Das Bundesverkehrsministerium will die Radverkehrsregeln der aktuellen Entwicklung auf der Straße anpassen. Das ist längst überfällig, geht aber beim S-Pedelec nicht weit genug.

Endlich: Ist die Novelle der Straßenverkehrsordnung (StVO) erst einmal umgesetzt, dürfen Eltern und Kinder gemeinsam auf dem Bürgersteig Rad fahren. Bislang ist das verboten. Noch gilt: Bis zu ihrem achten Lebensjahr müssen Kinder mit dem Rad auf den Bürgersteig, bis zu ihrem vollendeten zehnten Lebensjahr dürfen sie es. Ihre Aufsichtspersonen dagegen sind laut Paragraf 2, Absatz 5 der StVO verpflichtet, auf der Straße oder dem Radweg zu fahren.

Dieser Paragraf bringt Eltern immer wieder in Schwierigkeiten, denn die StVO kollidiert mit ihrer Aufsichtspflicht. Schließlich müssen jüngere Kinder beim Radfahren angeleitet werden. Sie haben nicht jede Ausfahrt im Blick, die den Gehweg kreuzt. Zudem sind Kinder Träumer, sie lassen sich schnell ablenken und brauchen die Hinweise ihrer Eltern. Das ist von der Straße oder dem Radweg aus aber nicht immer möglich. Vor allem dann nicht, wenn der Gehweg hinter Parkplätzen oder Blumenbeeten liegt.

Aus diesem Grund begleiten bereits heute Eltern ihre jüngeren Kinder auf dem Gehweg. Von den Fußgängern und der Polizei wird das meistens toleriert. Mit der Novelle wird das Problem nun endlich behoben, es besteht dann Rechtssicherheit. Aufsichtspersonen dürfen auf dem Gehweg Rad fahren, um ihre radelnden Kinder zu begleiten.

Was genau ist ein E-Bike?

Für Verwirrung sorgte dagegen eine Meldung des Bundesverkehrsministeriums. Im Juli hieß es, dass das Ministerium den zuständigen Straßenverkehrsbehörden die Freigabe von Radwegen für E-Bikes ermögliche, durch die Einführung des Zusatzzeichens „E-Bikes frei“.

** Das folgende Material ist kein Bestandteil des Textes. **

-- ==== Sys2Proof/Machine/Queue.lean ====
section
/-! DEFINITION. Stream packets (06 R183, R184) and the rings that carry them (06 R185 to R190, R194, R195): the producer's commit
or rewind, the consumer's release, the flush, and the counts that readiness and stalls are judged by. -/

namespace Sys2Proof.Machine

/-- Fields of a packet header word (06 R183). -/
def hdrLen (h : Nat) : Nat := fld h 0 13
def hdrType (h : Nat) : Nat := fld h 16 6
def hdrSel (h : Nat) : Nat := fld h 22 2
def hdrEng (h : Nat) : Nat := fld h 24 5
def hdrSeq (h : Nat) : Nat := fld h 32 16
def hdrPad (h : Nat) : Nat := fld h 48 5

/-- Slot width in bits and slots of a word for a code selector (06 R184). -/
def slotWidth (sel : Nat) : Nat := if sel = 0 then 4 else 2
def slotsPerWord (sel : Nat) : Nat := 64 / slotWidth sel

/-- Which queue a packet is for: an engine ring by engine index, the CQ, the FQ or a bulk channel (06 R183). -/
inductive QueueKind where
  | vq (engine : Nat)
  | cq
  | fq
  | bulk
deriving DecidableEq, Repr

/-- The bytes of words, little-endian (06 R183). -/
def wordBytes (ws : List Nat) : List Byte := ws.flatMap (leBytes 8)

/-- The CRC-32C a packet's trailer must carry (06 R183). -/
def packetCrc (ws : List Nat) : Nat := (crc32c (wordBytes (ws.dropLast))).toNat

/-- Check 5 of R184: the engine, length and pad of a packet for its queue. -/
def packetShape (k : QueueKind) (h : Nat) : Bool :=
  match k with
  | .vq e => decide (hdrEng h = e) &&
      (if hdrType h = 1 then decide (1 ≤ hdrLen h) && decide (hdrPad h < slotsPerWord (hdrSel h))
       else decide (hdrLen h = 0) && decide (hdrSel h = 0) && decide (hdrPad h = 0))
  | _ => decide (hdrEng h = 0) && decide (hdrPad h = 0) && decide (hdrSel h = 0)

/-- Check 3 of R184: the packet's type is one that the queue accepts. -/
def packetType (k : QueueKind) (h : Nat) : Bool :=
  match k with
  | .vq _ => hdrType h == 1 || hdrType h == 2
  | .cq => hdrType h == 0x10 || (hdrType h == 2 && hdrLen h == 0)
  | .fq => hdrType h == 0x20
  | .bulk => hdrType h == 0x30

/-- Check 4 of R184: reserved bits and pad slots are 0. -/
def packetZeros (ws : List Nat) : Bool :=
  let h := ws.headD 0
  let t := ws.getLastD 0
  decide (fld h 13 3 = 0) && decide (fld h 29 3 = 0) && decide (fld h 53 11 = 0) && decide (fld t 48 16 = 0) &&
    (hdrType h != 1 || decide (hdrLen h = 0) ||
      decide (ws.getD (hdrLen h) 0 / 2 ^ (64 - slotWidth (hdrSel h) * hdrPad h) = 0))

/-- A packet of header, payload and trailer is good in its queue, given the expected sequence number (06 R184). -/
def packetGood (k : QueueKind) (exp : Option Nat) (ws : List Nat) : Bool :=
  let h := ws.headD 0
  let t := ws.getLastD 0
  decide (ws.length = hdrLen h + 2) && decide (hdrLen h ≤ 4096) && decide (fld t 0 32 = packetCrc ws) &&
    decide (fld t 32 16 = hdrSeq h) && packetType k h && packetZeros ws && packetShape k h &&
    (match exp with | none => true | some n => decide (hdrSeq h = n))

/-- The slots a VEC packet holds (06 R184). -/
def packetSlots (h : Nat) : Nat := hdrLen h * slotsPerWord (hdrSel h) - hdrPad h

/-- Words released at the consumer: the read position moves. The first part that a flush has kept shrinks; with its last word the
rest of the packet it was cut from is skipped (06 R186, R189). -/
def VRing.release (n k : Nat) (r : VRing) : VRing :=
  match r.keep with
  | [] => { r with rd := (r.rd + k) % max n 1, q := r.q.drop k }
  | m :: ms =>
    if m ≤ k then { r with rd := (r.rd + m) % max n 1, q := r.q.drop m, keep := ms, inPkt := false, left := 0 }
    else { r with rd := (r.rd + k) % max n 1, q := r.q.drop k, keep := (m - k) :: ms }

/-- Words at the end of a ring that were committed in the parcel's tick of VCO cycle `now`: no consumer reads them in it (06 R187). -/
def VRing.fresh (now : Nat) (r : VRing) : Nat := if now < r.comTo then r.comWords else 0

/-- The consumer finds a packet that begins at the read position, or is inside one (06 R187). -/
def VRing.seen (now : Nat) (r : VRing) : Bool := r.inPkt || decide (r.fresh now < r.q.length)

/-- The VCO cycle at which the present tick of a parcel ends. -/
def State.tickEnd (s : State) (p : Nat) : Nat := (s.vco / levelDiv (s.pclLevel p) + 1) * levelDiv (s.pclLevel p)

/-- The slots of the packet that begins at the read position: of one that a flush has cut, those in the words kept (06 R184, R189). -/
def VRing.entrySlots (h : Nat) (r : VRing) : Nat :=
  match r.keep with
  | [] => packetSlots h
  | m :: _ => min (packetSlots h) (min (hdrLen h) (m - 1) * slotsPerWord (hdrSel h))

/-- The engine takes the next slot of its ring: its raw value and selector, with the ring after it; none where the ring holds
no untaken slot, or only ones committed in this tick (06 R186, R187, R194). `n` is the ring's size in words. -/
def VRing.takeSlot (now n : Nat) (r0 : VRing) : Option (Nat × Nat × VRing) :=
  let r := if r0.inPkt || !r0.seen now then r0
    else match r0.q with
      | h :: _ => if hdrType h = 1 then
          { r0 with inPkt := true, hdrIn := true, sel := hdrSel h, left := r0.entrySlots h, idx := 0 } else r0
      | [] => r0
  if !r.inPkt || decide (r.left = 0) then none
  else
    let w := r.q.getD (if r.hdrIn then 1 else 0) 0
    let raw := fld w (slotWidth r.sel * r.idx) (slotWidth r.sel)
    let last := decide (r.left = 1)
    let r1 := { r with left := r.left - 1, idx := r.idx + 1 }
    if last || decide (r.idx + 1 = slotsPerWord r.sel) then
      let k := (if r.hdrIn then 2 else 1) + (if last then 1 else 0)
      let r2 := (r1.release n k)
      some (raw, r.sel, { r2 with idx := 0, hdrIn := false, inPkt := r2.inPkt && !last })
    else some (raw, r.sel, r1)

/-- Untaken slots of the packets in a list of words that begins at a header; of a packet that a flush has cut, only the slots
in the words that are left. `fuel` bounds the packets. -/
def slotsAhead : Nat → List Nat → Nat
  | 0, _ => 0
  | _, [] => 0
  | fuel + 1, h :: ws =>
    if hdrType h = 1 then
      min (packetSlots h) (min (hdrLen h) ws.length * slotsPerWord (hdrSel h)) +
        slotsAhead fuel (ws.drop (hdrLen h + 1))
    else 0

/-- Untaken slots of the words from the read position on, of which none or some belong to a packet in progress. -/
def VRing.untakenIn (r : VRing) (ws : List Nat) : Nat :=
  if r.inPkt then
    r.left + slotsAhead ws.length
      (ws.drop ((if r.hdrIn then 1 else 0) + ceilDiv (r.left + r.idx) (slotsPerWord r.sel) + 1))
  else slotsAhead ws.length ws

/-- A list cut into parts of given lengths and the rest. -/
def cutParts : List Nat → List Nat → List (List Nat)
  | [], ws => [ws]
  | m :: ms, ws => ws.take m :: cutParts ms (ws.drop m)

/-- The parts of a ring that flushes have cut off, each by itself, and the words committed after them (06 R189). -/
def VRing.parts (r : VRing) : List (List Nat) := cutParts r.keep r.q

/-- Untaken slots of a ring; parts kept by flushes are counted apart from the words committed after them (06 R189, R190). -/
def VRing.untaken (r : VRing) : Nat :=
  match r.parts with
  | [] => 0
  | w :: ws => r.untakenIn w + (ws.map (fun w => slotsAhead w.length w)).sum

/-- Committed unreleased words (06 R186). -/
def VRing.level (r : VRing) : Nat := r.q.length

/-- The readiness condition with threshold t (06 R195). -/
def VRing.isReady (t : Nat) (r : VRing) : Bool :=
  decide (t ≤ r.level) || (decide (r.st = 1) && r.blocked && decide (1 ≤ r.level)) ||
    (decide (r.st = 2) && decide (1 ≤ r.untaken))

/-- The producer's whole packet written and judged at a VCO cycle, in a tick that ends at `upto`: committed, or rewound and counted (06
R186). -/
def VRing.write (now upto : Nat) (k : QueueKind) (ws : List Nat) (r : VRing) : Bool × VRing :=
  if packetGood k r.exp ws then
    let e := (hdrSeq (ws.headD 0) + 1) % 2 ^ 16
    (true, { r with q := r.q ++ ws, exp := some e, seqNo := e, blocked := false,
                    comTo := upto, comWords := r.fresh now + ws.length })
  else (false, { r with rewinds := satAdd 16 r.rewinds 1, blocked := false })

/-- Words up to and including the one that holds slot number `n` (from 1) of those untaken, in a ring whose first word of
payload is at position `at_` of the list; used by the flush (06 R189). -/
def keptWords : Nat → Nat → List Nat → Nat
  | 0, _, _ => 0
  | _, _, [] => 0
  | fuel + 1, n, h :: ws =>
    if n = 0 ∨ hdrType h ≠ 1 then 0
    else if n ≤ packetSlots h then 1 + ceilDiv n (slotsPerWord (hdrSel h))
    else hdrLen h + 2 + keptWords fuel (n - packetSlots h) (ws.drop (hdrLen h + 1))

/-- The words that hold `n` slots from the read position on, in a part that begins there (06 R189). -/
def VRing.keptIn (n : Nat) (ws : List Nat) (r : VRing) : Nat :=
  if n = 0 then 0
  else if r.inPkt then
    let hd := if r.hdrIn then 1 else 0
    if n ≤ r.left then hd + ceilDiv (n + r.idx) (slotsPerWord r.sel)
    else
      let words := hd + ceilDiv (r.left + r.idx) (slotsPerWord r.sel) + 1
      words + keptWords ws.length (n - r.left) (ws.drop words)
  else keptWords ws.length n ws

/-- The lengths of the parts a flush keeps for `n` reserved slots, given the parts after the first: whole ones while slots are still to be
found, and the beginning of the one that holds the last (06 R189). -/
def keptParts (n : Nat) : List (List Nat) → List Nat
  | [] => []
  | w :: ws =>
    if n = 0 then []
    else
      let have_ := slotsAhead w.length w
      if have_ < n ∧ ws ≠ [] then w.length :: keptParts (n - have_) ws else [min w.length (keptWords w.length n w)]

/-- The lengths of the parts a flush keeps when `n` slots are reserved (06 R189). -/
def VRing.keptFor (n : Nat) (r : VRing) : List Nat :=
  match r.parts with
  | [] => []
  | w :: ws =>
    if n = 0 then []
    else
      let have_ := r.untakenIn w
      if have_ < n ∧ ws ≠ [] then w.length :: keptParts (n - have_) ws else [min w.length (r.keptIn n w)]

/-- Slots of the packet in progress that lie in the kept words. -/
def VRing.keptLeft (kept : Nat) (r : VRing) : Nat :=
  let hd := if r.hdrIn then 1 else 0
  min r.left ((kept - hd) * slotsPerWord r.sel - r.idx)

/-- The flush of a ring that keeps the words of `n` reserved slots: every later committed word goes, the producer starts a
new packet, and the next commit is exempt from the sequence check (06 R184, R189). The packet that was to be written again
is abandoned; `skipWords` is its length. -/
def VRing.flush (n skipWords : Nat) (r : VRing) : VRing :=
  let ks := (r.keptFor n).filter (fun m => decide (m ≠ 0))
  let k := ks.headD 0
  { r with q := r.q.take ks.sum, exp := none, blocked := false, waitRetry := false, retries := 0, blockBad := none,
           pos := if r.waitRetry then r.pos + skipWords else r.pos,
           keep := ks, comWords := r.comWords - (r.q.length - ks.sum),
           inPkt := r.inPkt && decide (k ≠ 0), hdrIn := r.hdrIn && decide (k ≠ 0),
           left := if k = 0 then 0 else if r.inPkt then r.keptLeft k else r.left,
           idx := if k = 0 then 0 else r.idx }

end Sys2Proof.Machine
end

Der Zweirad-Industrie-Verband (ZIV) meldete daraufhin: „Bundesregierung will Radwege für S-Pedelecs öffnen“.

Das ist aber nicht der Fall. Auf Nachfrage teilte der Sprecher des Ministeriums ZEIT ONLINE mit, dass mit „E-Bikes“ Fahrzeuge gemeint seien, die sich mithilfe des Elektroantriebs bis 25 km/h beschleunigen lassen – allerdings ohne gleichzeitiges Treten. Unter E-Bikes versteht die Bundesregierung also weiterhin die Mofa-Variante des Fahrrads mit Elektroantrieb: eine Beschleunigung per Drehgriff und nicht per Pedalkraft.

Solche Räder sind jedoch auf dem deutschen Markt so gut wie gar nicht vertreten, wie Siegfried Neuberger, Geschäftsführer vom ZIV, bestätigt. Deshalb ist die geplante Neuregelung der Bundesregierung eigentlich überflüssig.

Allerdings zeigt sich hier ein deutschlandspezifisches Problem. Überall auf der Welt spricht man bei Elektrofahrrädern von E-Bikes. Nur in Deutschland unterscheidet man zwischen Pedelecs (die Abkürzung für Pedal Electric Cycles) und E-Bikes.

Es wäre höchste Zeit, sich von dieser Wortschöpfung zu verabschieden, da sie nirgendwo sonst auf der Welt verwendet wird. Selbst innerhalb der Branche verwenden deutsche Händler, Hersteller und auch der ZIV in der Regel die Bezeichnung E-Bikes, wenn sie Pedelecs meinen.

S-Pedelecs weiterhin auf der Straße  

S-Pedelecs dagegen können theoretisch bis 45 km/h fahren und gelten europaweit als Kleinkrafträder. Generell dürfen sie nicht auf Radwegen fahren. Die Radwege seien für die hohen Geschwindigkeiten infrastrukturell oftmals nicht ausgelegt, sagte der Pressesprecher des Ministeriums. Zudem sei die Geschwindigkeit zwischen Rädern und S-Pedelecs so unterschiedlich, dass der Druck zu überholen sehr hoch sei. Wenn sich S-Pedelecs und Radfahrer den Radweg teilen, kann es  aber zu Problemen beim Überholen kommen. Häufig sind die  Wege zu schmal – selbst für Radfahrer, die einander überholen.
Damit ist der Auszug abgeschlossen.